[Opening AVAILABLE DATA section]

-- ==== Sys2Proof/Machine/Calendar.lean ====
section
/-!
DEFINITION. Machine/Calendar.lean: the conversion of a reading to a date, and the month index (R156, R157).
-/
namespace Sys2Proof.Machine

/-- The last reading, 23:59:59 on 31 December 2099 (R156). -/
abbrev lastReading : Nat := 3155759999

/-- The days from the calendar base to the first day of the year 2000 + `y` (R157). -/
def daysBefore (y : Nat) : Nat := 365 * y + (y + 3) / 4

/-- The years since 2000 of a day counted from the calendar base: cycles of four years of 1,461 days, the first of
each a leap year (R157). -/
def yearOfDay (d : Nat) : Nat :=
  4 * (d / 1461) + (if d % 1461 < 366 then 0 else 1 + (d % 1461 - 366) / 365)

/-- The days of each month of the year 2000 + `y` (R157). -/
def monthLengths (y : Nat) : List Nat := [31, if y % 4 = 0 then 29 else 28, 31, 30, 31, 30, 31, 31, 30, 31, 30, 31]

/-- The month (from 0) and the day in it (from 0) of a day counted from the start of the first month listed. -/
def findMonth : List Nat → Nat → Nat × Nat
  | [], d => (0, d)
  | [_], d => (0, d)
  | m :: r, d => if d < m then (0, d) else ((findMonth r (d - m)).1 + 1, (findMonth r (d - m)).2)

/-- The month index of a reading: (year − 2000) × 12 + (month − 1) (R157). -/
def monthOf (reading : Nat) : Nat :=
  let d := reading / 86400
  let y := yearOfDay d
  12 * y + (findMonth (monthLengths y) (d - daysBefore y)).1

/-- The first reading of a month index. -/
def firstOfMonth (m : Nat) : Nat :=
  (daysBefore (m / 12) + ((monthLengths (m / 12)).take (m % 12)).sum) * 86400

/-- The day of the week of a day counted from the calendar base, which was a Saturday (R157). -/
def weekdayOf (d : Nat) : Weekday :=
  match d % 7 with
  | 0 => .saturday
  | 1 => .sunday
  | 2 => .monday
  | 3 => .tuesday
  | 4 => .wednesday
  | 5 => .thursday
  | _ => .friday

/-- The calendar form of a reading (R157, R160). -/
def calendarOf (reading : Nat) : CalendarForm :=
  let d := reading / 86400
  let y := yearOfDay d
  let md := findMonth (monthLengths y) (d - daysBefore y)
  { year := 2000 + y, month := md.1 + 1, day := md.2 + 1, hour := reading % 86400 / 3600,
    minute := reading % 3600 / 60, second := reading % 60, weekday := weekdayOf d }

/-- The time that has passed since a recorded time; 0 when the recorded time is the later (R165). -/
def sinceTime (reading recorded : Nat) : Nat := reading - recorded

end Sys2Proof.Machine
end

[Closing AVAILABLE DATA section]
[Opening AVAILABLE DATA section]

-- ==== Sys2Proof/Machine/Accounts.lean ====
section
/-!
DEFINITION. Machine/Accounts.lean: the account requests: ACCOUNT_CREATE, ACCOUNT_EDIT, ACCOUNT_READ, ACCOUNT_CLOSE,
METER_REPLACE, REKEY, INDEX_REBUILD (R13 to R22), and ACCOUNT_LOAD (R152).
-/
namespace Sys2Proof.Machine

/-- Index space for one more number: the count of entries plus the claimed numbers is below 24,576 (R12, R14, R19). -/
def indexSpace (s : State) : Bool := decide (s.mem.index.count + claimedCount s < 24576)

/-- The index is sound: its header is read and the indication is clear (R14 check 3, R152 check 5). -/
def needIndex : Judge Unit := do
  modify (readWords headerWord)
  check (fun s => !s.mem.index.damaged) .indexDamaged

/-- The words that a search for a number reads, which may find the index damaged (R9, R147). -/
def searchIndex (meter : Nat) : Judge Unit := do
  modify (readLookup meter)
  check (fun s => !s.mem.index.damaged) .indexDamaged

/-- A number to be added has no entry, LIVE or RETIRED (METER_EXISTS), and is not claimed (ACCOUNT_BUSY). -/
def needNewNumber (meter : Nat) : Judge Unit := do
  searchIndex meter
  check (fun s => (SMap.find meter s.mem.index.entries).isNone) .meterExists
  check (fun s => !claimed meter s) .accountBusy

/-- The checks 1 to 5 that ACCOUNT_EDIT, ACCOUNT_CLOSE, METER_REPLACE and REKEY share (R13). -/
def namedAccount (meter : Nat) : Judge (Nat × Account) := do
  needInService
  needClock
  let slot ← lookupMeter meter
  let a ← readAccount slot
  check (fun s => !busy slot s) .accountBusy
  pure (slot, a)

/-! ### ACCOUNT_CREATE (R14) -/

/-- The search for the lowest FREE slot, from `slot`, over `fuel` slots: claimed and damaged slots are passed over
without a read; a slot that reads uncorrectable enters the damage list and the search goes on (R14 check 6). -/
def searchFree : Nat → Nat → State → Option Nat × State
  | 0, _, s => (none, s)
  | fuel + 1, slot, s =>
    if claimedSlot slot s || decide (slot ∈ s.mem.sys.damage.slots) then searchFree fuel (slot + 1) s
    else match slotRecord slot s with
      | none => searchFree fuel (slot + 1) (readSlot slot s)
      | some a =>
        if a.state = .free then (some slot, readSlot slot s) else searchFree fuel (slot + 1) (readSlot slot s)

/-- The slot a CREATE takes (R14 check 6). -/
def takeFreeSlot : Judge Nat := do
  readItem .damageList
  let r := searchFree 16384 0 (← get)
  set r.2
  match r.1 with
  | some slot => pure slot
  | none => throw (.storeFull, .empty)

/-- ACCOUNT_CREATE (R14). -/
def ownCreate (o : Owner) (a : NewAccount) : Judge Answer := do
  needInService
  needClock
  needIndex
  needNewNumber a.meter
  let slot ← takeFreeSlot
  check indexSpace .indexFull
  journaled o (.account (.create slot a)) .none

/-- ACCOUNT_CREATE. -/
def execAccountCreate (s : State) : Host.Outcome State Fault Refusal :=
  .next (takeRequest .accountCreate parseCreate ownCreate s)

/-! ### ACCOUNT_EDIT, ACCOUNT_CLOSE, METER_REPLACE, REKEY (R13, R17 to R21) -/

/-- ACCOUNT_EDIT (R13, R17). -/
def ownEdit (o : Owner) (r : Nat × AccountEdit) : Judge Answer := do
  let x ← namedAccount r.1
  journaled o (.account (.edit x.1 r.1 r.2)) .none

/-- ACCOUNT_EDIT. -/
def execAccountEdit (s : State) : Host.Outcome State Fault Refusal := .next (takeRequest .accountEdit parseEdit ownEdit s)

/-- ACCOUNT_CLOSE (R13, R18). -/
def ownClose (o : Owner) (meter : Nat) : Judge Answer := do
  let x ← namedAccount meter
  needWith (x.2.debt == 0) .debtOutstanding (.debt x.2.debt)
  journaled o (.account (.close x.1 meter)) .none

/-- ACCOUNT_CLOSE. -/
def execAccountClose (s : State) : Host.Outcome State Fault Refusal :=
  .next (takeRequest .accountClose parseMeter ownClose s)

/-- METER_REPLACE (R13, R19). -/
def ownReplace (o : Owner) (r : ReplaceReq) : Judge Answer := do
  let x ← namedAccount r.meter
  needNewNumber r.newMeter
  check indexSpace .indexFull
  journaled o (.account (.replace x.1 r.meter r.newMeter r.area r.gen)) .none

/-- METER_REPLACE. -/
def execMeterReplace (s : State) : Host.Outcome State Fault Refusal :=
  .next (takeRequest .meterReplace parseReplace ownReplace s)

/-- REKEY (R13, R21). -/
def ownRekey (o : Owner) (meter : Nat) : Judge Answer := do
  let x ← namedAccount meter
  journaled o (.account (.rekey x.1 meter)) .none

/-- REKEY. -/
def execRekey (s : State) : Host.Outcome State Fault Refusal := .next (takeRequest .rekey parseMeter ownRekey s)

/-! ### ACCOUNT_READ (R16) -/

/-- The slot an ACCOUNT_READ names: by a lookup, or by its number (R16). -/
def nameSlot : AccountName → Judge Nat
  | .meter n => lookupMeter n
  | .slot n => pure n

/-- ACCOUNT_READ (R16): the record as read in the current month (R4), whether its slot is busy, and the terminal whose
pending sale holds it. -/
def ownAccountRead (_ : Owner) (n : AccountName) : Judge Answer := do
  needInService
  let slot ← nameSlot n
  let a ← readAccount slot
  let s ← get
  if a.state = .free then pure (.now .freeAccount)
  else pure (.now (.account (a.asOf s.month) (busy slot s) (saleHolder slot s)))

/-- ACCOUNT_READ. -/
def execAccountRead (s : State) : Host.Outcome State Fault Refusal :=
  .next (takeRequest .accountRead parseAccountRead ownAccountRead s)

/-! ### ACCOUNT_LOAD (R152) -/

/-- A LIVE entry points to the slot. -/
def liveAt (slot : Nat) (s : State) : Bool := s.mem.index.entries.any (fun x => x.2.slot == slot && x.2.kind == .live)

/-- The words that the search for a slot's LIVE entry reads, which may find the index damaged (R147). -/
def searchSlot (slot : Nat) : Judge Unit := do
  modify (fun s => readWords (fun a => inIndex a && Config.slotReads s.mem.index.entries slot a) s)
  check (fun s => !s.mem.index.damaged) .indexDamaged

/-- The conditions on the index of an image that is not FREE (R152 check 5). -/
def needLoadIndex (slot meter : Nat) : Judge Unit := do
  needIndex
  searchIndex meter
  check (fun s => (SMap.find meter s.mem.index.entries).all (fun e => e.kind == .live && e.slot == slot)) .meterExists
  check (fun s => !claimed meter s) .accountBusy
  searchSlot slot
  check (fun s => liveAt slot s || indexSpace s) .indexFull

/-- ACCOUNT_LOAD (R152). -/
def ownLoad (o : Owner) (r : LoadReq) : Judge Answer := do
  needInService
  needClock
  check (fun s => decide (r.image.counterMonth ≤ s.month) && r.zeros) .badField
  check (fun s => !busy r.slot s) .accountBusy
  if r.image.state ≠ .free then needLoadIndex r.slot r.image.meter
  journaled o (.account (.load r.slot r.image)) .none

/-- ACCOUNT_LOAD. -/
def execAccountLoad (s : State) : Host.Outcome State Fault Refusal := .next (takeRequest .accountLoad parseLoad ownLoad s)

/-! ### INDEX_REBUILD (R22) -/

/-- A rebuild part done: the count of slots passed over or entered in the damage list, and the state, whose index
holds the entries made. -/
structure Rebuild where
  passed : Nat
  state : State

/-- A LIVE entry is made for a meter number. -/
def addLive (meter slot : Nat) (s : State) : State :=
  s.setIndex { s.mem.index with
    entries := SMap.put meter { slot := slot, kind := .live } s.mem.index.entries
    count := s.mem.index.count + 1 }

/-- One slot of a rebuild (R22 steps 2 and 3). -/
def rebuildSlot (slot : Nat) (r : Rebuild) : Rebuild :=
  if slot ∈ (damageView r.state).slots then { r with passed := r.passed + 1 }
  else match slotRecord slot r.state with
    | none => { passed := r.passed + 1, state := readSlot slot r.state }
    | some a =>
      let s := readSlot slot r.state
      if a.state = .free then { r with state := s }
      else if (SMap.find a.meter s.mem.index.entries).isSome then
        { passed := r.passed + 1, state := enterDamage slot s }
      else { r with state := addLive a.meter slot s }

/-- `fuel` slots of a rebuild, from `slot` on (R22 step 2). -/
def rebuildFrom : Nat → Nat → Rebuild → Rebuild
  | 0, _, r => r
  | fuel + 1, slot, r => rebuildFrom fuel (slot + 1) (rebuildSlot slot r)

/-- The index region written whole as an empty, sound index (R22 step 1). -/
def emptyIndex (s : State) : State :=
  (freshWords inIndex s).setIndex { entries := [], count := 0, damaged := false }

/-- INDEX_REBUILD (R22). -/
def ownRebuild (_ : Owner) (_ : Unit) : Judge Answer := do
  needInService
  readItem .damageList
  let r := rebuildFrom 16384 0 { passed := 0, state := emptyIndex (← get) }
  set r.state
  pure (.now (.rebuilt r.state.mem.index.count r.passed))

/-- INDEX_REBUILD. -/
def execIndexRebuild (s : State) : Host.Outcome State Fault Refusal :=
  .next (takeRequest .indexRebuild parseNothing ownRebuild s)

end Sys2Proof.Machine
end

[Closing AVAILABLE DATA section]
[Opening AVAILABLE DATA section]

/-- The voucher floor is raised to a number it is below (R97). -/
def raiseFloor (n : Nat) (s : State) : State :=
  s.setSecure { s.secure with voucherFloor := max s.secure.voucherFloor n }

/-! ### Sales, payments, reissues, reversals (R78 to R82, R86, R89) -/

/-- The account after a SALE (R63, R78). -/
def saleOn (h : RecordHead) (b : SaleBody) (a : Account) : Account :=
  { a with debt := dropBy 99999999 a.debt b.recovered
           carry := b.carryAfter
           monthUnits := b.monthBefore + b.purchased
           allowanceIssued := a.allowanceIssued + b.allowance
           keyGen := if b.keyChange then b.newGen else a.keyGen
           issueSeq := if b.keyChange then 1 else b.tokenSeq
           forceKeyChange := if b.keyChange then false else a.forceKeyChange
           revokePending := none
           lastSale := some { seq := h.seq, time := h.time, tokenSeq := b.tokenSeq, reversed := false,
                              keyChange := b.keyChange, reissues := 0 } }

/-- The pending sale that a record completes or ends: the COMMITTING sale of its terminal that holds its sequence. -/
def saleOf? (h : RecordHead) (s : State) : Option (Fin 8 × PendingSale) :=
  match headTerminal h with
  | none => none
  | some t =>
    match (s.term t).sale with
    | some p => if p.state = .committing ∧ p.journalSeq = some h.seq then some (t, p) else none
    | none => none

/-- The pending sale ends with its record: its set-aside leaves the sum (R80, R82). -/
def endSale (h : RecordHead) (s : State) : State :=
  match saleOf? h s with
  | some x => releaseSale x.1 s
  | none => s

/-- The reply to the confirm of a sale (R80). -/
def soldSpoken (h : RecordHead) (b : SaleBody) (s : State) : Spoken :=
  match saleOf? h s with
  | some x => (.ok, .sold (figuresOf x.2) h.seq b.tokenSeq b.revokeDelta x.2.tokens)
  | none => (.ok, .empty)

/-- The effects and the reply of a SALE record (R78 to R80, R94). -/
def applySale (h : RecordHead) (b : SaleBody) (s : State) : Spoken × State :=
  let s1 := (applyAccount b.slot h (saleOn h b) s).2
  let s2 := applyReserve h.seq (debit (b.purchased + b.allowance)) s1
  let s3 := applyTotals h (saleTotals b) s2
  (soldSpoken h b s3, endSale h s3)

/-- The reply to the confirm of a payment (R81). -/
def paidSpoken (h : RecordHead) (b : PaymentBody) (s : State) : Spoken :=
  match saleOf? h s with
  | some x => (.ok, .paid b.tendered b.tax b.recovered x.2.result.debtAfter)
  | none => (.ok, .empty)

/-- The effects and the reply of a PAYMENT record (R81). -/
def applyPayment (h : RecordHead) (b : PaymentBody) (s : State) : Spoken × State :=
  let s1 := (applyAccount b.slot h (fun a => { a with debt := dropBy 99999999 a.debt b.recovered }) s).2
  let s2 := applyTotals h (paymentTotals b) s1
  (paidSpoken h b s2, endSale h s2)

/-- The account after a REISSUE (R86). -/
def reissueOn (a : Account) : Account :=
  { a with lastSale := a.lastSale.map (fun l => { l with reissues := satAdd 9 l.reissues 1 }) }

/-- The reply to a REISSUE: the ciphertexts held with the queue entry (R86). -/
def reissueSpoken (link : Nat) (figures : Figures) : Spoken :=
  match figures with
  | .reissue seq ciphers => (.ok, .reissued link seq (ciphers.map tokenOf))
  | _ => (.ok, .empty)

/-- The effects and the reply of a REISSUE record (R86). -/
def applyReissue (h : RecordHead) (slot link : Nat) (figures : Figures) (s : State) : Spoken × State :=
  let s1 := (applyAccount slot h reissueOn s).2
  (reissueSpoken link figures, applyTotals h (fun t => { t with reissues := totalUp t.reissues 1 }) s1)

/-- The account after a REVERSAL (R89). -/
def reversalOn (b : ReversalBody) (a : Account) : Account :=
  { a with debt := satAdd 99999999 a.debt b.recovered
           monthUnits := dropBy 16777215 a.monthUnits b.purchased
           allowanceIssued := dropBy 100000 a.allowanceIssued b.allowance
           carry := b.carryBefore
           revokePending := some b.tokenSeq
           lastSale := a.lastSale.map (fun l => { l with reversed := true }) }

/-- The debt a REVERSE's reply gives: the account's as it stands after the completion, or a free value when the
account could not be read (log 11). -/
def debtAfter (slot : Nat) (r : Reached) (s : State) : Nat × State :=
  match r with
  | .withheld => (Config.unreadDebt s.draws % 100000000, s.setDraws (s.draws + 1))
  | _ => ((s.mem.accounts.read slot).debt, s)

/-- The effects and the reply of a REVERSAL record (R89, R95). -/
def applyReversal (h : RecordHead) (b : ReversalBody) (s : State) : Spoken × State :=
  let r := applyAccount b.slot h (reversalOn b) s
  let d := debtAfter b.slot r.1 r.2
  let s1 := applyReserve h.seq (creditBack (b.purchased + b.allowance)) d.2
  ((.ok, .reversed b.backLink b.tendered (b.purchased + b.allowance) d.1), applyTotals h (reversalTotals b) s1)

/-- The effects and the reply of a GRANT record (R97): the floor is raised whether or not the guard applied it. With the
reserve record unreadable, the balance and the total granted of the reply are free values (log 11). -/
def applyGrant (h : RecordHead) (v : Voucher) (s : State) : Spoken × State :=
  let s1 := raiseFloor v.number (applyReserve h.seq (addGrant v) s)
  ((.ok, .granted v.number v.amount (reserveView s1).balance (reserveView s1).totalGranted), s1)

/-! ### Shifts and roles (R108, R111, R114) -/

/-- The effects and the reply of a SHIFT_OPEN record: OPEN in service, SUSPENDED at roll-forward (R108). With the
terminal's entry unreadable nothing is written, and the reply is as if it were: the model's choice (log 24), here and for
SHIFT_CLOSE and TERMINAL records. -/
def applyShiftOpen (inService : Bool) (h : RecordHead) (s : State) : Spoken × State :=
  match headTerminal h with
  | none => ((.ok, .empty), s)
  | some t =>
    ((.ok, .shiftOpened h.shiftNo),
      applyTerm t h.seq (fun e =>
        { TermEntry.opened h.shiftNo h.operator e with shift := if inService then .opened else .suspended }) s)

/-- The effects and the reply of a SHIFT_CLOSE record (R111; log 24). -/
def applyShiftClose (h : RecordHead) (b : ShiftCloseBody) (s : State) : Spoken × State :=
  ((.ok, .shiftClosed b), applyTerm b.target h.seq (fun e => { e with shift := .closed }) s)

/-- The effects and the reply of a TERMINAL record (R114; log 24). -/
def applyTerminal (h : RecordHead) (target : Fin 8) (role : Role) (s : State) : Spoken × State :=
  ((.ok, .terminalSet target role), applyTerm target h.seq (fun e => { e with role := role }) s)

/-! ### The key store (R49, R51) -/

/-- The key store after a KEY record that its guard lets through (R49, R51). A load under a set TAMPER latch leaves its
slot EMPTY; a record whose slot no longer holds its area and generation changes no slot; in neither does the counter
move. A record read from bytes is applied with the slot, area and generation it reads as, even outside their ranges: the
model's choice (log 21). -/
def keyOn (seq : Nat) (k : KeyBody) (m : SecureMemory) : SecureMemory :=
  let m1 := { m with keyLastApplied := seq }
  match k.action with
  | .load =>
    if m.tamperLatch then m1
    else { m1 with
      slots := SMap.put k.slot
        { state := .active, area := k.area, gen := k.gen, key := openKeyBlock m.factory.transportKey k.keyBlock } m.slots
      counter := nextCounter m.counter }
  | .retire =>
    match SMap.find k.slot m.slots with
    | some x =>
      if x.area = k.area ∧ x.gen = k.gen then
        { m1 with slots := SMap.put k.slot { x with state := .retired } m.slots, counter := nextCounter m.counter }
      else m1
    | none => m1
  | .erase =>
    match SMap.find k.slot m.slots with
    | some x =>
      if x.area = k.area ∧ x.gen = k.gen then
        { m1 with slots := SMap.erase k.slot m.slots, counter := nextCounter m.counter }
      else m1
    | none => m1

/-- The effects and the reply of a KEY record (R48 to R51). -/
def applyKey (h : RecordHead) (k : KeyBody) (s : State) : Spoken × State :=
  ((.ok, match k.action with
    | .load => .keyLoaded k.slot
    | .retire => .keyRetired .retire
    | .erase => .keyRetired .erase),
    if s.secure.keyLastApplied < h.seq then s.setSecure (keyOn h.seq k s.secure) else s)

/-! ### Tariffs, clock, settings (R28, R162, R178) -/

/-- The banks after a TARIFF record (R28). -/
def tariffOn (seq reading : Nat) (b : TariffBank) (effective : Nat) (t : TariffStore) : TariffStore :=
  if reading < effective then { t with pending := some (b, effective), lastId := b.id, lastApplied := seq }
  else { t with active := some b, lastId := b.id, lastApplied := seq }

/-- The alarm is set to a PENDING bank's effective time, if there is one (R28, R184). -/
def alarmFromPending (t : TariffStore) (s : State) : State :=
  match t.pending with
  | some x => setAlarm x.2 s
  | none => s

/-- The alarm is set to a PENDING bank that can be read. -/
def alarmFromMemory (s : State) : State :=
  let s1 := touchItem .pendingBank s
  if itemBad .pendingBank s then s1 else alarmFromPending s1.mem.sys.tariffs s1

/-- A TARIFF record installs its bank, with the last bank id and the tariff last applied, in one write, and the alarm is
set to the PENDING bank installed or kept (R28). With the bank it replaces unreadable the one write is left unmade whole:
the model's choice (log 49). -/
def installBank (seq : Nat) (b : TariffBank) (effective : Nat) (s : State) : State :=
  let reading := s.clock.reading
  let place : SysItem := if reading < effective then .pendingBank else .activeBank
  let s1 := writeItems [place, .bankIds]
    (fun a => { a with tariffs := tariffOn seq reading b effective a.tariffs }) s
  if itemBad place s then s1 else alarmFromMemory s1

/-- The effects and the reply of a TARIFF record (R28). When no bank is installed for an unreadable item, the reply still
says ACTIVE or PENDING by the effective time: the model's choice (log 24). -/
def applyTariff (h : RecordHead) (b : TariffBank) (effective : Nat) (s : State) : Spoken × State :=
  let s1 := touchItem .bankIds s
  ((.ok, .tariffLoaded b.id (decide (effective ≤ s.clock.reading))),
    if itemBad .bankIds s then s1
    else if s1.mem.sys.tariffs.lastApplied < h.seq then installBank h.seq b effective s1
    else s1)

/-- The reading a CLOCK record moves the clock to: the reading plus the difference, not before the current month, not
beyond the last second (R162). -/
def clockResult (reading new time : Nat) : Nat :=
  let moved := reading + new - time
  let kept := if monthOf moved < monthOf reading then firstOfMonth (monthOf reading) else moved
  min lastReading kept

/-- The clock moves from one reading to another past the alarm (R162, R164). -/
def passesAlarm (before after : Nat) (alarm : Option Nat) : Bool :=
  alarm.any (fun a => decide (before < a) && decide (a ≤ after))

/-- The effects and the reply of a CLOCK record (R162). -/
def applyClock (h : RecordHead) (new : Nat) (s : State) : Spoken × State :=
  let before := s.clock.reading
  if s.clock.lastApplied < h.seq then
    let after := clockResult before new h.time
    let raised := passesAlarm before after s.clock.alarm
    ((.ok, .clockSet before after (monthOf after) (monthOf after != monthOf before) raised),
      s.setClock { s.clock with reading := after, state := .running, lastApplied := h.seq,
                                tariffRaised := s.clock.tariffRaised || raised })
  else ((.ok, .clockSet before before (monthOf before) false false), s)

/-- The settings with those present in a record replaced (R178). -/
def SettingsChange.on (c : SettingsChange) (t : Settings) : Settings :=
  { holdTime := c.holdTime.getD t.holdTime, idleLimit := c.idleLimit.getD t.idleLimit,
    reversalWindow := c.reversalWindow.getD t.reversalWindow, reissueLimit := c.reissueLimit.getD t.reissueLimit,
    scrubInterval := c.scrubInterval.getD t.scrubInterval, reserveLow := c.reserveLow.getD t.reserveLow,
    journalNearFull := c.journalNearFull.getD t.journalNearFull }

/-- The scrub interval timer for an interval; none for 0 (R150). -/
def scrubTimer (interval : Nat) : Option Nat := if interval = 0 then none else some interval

[Closing AVAILABLE DATA section]

## WORK REQUEST
Answer with a number only. How many lines in the records include the word "addLive"?

## ANSWER SECTION
2